ACTIVITY -
The required output is the lines below from the line containing "marker that has" to the line containing "(c : MatCmd)", inclusive, retyped exactly. No other lines belong in it.

DATASET CONTENT -
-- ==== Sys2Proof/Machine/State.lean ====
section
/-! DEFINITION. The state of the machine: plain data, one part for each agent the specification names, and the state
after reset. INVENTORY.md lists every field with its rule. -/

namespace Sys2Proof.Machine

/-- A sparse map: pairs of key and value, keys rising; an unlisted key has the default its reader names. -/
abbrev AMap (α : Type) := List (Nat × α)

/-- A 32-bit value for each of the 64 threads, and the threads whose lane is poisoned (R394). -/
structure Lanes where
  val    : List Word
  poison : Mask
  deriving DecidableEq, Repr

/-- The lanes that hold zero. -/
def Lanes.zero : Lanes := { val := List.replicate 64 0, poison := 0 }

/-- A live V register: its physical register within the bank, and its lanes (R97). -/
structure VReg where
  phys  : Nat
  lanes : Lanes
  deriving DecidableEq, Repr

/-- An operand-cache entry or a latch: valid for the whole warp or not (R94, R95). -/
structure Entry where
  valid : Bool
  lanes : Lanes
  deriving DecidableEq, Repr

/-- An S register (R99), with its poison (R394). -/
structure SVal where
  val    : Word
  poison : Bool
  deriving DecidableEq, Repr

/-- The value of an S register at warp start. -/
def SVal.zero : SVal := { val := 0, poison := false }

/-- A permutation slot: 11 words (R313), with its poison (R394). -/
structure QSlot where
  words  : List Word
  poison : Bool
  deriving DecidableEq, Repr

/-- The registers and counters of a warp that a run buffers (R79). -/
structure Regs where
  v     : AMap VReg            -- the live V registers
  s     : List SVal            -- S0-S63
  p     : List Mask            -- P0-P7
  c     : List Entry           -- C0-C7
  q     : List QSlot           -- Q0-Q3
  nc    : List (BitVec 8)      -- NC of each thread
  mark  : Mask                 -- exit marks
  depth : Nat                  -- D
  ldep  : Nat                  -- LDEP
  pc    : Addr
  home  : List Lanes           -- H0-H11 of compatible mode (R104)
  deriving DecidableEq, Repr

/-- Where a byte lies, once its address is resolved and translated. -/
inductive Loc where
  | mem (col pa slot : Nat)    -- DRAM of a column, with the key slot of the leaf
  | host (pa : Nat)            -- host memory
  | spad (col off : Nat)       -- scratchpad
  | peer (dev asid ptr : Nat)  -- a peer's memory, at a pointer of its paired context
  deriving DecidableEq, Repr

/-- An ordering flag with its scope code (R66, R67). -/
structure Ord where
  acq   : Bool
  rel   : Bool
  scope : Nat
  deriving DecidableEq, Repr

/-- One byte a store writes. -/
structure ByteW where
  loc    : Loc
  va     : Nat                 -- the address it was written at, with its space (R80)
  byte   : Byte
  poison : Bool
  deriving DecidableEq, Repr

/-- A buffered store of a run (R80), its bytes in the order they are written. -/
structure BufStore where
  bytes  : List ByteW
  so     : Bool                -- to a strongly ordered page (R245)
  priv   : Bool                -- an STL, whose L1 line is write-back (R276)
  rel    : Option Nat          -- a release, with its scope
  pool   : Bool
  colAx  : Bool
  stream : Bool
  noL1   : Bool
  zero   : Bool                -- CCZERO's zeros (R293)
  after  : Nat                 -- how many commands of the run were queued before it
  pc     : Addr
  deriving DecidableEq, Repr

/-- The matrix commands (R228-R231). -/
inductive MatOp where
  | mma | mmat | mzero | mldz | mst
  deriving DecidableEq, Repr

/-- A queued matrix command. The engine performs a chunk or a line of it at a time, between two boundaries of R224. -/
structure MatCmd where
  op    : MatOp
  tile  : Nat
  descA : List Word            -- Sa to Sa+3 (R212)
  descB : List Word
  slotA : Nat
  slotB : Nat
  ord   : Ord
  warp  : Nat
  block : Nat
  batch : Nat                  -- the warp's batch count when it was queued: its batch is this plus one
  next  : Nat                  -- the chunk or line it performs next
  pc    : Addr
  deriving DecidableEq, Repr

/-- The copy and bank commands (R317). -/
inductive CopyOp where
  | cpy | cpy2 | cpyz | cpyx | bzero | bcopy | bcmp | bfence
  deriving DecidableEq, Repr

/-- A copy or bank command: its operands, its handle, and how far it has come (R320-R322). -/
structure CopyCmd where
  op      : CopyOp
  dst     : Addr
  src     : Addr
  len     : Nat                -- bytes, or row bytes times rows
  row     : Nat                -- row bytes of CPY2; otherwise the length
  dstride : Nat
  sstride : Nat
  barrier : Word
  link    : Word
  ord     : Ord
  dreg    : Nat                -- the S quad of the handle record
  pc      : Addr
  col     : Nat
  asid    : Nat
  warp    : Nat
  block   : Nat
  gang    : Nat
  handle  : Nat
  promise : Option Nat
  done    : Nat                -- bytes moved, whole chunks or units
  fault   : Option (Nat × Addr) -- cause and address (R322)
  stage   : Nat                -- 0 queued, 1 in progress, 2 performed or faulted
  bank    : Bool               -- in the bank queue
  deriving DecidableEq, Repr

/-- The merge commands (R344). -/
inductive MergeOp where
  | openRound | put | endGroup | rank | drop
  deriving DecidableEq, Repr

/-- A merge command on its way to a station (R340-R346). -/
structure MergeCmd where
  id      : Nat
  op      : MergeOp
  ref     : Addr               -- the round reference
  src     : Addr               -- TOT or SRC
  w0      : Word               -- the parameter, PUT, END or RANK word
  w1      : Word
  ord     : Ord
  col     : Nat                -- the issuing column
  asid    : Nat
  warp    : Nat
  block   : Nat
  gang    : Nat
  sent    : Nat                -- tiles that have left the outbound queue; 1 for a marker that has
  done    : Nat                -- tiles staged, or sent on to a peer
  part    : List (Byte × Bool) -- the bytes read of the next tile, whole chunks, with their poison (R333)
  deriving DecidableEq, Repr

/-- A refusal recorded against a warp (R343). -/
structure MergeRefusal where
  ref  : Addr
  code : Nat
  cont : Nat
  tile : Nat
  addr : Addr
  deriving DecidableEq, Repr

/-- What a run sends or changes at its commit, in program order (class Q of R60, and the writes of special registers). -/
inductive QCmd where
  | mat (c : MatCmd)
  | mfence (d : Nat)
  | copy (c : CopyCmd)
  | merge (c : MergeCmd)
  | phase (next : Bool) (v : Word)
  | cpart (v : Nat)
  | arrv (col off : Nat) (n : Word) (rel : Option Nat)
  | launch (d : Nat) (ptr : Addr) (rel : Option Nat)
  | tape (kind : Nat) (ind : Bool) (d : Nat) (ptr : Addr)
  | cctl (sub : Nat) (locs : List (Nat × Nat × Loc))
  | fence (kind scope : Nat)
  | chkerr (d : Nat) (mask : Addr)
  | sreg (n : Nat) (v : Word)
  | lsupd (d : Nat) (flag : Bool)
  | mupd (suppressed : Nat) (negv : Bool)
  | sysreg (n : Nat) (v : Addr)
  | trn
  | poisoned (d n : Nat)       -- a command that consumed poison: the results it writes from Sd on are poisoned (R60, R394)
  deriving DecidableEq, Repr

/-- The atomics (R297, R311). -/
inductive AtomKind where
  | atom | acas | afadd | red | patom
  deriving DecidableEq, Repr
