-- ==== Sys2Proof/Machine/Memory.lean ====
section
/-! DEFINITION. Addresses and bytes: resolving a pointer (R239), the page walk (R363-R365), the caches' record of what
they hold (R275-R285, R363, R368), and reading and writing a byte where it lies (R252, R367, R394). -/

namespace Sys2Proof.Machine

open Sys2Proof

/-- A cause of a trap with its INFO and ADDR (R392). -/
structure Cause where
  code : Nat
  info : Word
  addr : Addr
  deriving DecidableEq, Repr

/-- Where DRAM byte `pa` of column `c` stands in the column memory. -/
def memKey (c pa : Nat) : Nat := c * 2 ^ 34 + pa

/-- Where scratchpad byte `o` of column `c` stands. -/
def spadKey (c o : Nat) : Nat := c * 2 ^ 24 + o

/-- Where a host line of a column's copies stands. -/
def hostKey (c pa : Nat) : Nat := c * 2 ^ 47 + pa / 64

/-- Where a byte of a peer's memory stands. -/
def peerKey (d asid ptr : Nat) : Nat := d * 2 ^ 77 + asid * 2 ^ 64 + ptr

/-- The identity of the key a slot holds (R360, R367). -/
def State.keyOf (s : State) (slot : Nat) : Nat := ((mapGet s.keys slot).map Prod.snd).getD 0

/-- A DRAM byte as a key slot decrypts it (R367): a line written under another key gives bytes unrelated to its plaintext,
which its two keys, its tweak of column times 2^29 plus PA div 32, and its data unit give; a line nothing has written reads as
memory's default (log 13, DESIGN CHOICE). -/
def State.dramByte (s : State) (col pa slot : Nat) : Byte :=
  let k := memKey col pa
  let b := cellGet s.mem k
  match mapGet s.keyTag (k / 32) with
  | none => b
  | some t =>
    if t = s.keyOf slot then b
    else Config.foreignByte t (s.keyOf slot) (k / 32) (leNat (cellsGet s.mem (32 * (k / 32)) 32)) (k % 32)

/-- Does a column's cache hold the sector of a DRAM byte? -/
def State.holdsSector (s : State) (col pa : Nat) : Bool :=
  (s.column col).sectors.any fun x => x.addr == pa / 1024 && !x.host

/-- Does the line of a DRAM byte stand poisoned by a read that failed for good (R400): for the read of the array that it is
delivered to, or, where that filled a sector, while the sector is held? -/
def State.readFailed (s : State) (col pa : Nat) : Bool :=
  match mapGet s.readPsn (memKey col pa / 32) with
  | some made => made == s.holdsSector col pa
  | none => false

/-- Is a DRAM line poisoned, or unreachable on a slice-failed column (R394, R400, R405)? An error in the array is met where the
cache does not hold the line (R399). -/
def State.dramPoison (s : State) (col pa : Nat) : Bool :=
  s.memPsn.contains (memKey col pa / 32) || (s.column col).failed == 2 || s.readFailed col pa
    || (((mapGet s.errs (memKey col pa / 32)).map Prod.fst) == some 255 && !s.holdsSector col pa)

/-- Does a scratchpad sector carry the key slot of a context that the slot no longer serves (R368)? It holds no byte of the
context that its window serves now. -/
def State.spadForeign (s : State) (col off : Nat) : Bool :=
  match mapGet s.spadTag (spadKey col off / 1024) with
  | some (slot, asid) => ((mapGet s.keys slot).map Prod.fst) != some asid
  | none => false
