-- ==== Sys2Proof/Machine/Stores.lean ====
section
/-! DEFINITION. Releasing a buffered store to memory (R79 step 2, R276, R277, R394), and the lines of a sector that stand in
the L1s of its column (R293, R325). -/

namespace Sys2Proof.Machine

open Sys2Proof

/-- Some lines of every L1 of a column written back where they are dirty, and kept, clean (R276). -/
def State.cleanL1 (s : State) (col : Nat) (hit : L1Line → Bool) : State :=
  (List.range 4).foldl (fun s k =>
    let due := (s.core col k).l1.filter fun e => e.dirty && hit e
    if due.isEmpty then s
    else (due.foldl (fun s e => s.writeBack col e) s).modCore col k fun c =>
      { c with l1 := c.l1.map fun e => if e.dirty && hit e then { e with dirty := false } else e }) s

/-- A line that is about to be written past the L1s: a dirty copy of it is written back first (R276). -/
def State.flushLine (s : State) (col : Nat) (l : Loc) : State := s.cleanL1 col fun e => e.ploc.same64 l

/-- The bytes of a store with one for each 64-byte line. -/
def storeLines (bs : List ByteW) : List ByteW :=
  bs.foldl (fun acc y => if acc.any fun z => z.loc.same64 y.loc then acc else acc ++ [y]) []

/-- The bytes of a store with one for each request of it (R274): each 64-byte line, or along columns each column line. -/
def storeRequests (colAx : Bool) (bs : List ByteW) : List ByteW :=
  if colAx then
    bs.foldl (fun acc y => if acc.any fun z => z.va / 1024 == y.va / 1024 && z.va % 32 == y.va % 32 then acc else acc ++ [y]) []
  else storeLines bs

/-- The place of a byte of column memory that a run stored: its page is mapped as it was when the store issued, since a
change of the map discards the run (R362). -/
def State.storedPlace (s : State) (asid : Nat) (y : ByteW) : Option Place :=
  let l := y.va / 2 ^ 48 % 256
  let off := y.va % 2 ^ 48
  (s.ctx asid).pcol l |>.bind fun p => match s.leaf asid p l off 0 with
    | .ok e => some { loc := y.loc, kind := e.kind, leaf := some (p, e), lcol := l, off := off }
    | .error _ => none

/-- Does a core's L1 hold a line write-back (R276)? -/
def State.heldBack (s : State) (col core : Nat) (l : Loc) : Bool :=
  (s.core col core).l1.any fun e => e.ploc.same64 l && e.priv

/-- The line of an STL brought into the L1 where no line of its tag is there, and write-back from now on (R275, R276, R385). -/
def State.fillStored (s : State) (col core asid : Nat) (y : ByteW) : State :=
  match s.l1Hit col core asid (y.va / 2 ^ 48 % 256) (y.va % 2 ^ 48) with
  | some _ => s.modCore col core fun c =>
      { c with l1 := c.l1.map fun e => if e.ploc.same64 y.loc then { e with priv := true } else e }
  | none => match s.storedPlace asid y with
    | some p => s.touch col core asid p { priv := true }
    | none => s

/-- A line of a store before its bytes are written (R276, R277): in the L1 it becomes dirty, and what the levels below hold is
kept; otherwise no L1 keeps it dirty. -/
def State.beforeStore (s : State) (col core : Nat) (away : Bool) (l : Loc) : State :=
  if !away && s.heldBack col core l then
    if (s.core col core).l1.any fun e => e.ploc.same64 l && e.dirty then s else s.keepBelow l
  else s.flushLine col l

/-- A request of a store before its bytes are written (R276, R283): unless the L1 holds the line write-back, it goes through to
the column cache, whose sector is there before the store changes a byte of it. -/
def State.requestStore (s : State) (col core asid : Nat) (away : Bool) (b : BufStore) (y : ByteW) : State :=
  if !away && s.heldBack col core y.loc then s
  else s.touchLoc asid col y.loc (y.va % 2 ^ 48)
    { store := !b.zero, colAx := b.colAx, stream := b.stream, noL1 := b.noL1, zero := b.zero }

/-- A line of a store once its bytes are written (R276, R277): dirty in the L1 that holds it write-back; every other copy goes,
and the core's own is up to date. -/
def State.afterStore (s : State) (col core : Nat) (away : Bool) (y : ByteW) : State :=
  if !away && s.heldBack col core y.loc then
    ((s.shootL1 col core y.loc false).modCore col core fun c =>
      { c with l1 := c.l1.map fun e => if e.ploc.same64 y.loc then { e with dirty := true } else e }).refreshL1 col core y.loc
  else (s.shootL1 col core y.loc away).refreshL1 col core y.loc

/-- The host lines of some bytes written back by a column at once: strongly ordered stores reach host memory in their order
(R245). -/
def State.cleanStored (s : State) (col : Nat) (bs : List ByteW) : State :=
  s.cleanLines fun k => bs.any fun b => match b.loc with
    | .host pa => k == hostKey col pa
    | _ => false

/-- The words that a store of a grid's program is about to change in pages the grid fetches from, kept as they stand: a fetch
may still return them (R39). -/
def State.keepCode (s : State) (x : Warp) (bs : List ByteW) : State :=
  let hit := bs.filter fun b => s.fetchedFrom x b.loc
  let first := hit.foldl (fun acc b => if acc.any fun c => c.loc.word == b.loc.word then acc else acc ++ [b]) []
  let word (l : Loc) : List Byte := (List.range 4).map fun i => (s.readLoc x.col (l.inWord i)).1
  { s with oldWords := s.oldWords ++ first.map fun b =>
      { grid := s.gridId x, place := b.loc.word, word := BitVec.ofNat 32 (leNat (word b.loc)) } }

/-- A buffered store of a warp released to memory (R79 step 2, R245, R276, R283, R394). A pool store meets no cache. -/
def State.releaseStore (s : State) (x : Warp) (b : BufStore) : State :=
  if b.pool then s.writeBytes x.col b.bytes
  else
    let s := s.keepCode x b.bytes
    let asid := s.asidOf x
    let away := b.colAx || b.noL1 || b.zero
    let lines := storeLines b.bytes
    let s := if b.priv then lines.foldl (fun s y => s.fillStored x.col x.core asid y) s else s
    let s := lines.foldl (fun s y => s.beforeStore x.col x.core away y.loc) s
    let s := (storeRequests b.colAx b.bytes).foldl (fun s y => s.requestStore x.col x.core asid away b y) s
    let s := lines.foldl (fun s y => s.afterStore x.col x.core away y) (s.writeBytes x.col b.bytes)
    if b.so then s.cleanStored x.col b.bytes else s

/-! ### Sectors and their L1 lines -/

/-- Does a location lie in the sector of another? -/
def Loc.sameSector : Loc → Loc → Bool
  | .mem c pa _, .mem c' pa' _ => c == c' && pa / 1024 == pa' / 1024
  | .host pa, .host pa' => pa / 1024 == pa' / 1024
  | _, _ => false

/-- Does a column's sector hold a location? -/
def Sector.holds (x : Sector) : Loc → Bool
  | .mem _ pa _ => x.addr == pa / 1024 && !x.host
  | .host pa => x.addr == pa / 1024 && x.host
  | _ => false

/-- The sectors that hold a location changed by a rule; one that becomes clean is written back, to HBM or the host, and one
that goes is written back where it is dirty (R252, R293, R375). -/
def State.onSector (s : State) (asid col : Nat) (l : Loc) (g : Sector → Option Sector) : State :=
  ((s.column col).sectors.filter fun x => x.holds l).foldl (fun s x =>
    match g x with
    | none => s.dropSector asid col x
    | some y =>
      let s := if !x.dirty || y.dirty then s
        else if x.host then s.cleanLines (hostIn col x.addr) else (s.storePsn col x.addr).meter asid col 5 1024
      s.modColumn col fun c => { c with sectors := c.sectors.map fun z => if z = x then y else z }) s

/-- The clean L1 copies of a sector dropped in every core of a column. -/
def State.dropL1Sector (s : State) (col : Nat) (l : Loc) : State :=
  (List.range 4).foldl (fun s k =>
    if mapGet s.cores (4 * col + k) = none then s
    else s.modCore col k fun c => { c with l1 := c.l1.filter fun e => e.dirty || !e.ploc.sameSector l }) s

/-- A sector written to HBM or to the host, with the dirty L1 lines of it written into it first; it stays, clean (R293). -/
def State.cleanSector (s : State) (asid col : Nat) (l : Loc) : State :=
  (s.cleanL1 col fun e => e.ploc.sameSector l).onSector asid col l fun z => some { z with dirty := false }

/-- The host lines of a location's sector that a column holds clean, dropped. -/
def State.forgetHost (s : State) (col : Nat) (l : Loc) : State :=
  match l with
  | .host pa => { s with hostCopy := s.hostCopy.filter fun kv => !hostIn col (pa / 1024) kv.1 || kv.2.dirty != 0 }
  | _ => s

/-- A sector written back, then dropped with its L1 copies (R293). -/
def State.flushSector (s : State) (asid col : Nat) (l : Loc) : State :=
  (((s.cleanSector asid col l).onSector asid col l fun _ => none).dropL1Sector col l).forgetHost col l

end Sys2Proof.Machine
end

RESULT OF THIS EXERCISE -
  sent    : Nat                -- tiles that have left the outbound queue; 1 for a marker that has
  done    : Nat                -- tiles staged, or sent on to a peer
  part    : List (Byte × Bool) -- the bytes read of the next tile, whole chunks, with their poison (R333)
  deriving DecidableEq, Repr

/-- A refusal recorded against a warp (R343). -/
structure MergeRefusal where
  ref  : Addr
  code : Nat
  cont : Nat
  tile : Nat
  addr : Addr
  deriving DecidableEq, Repr

/-- What a run sends or changes at its commit, in program order (class Q of R60, and the writes of special registers). -/
inductive QCmd where
  | mat (c : MatCmd)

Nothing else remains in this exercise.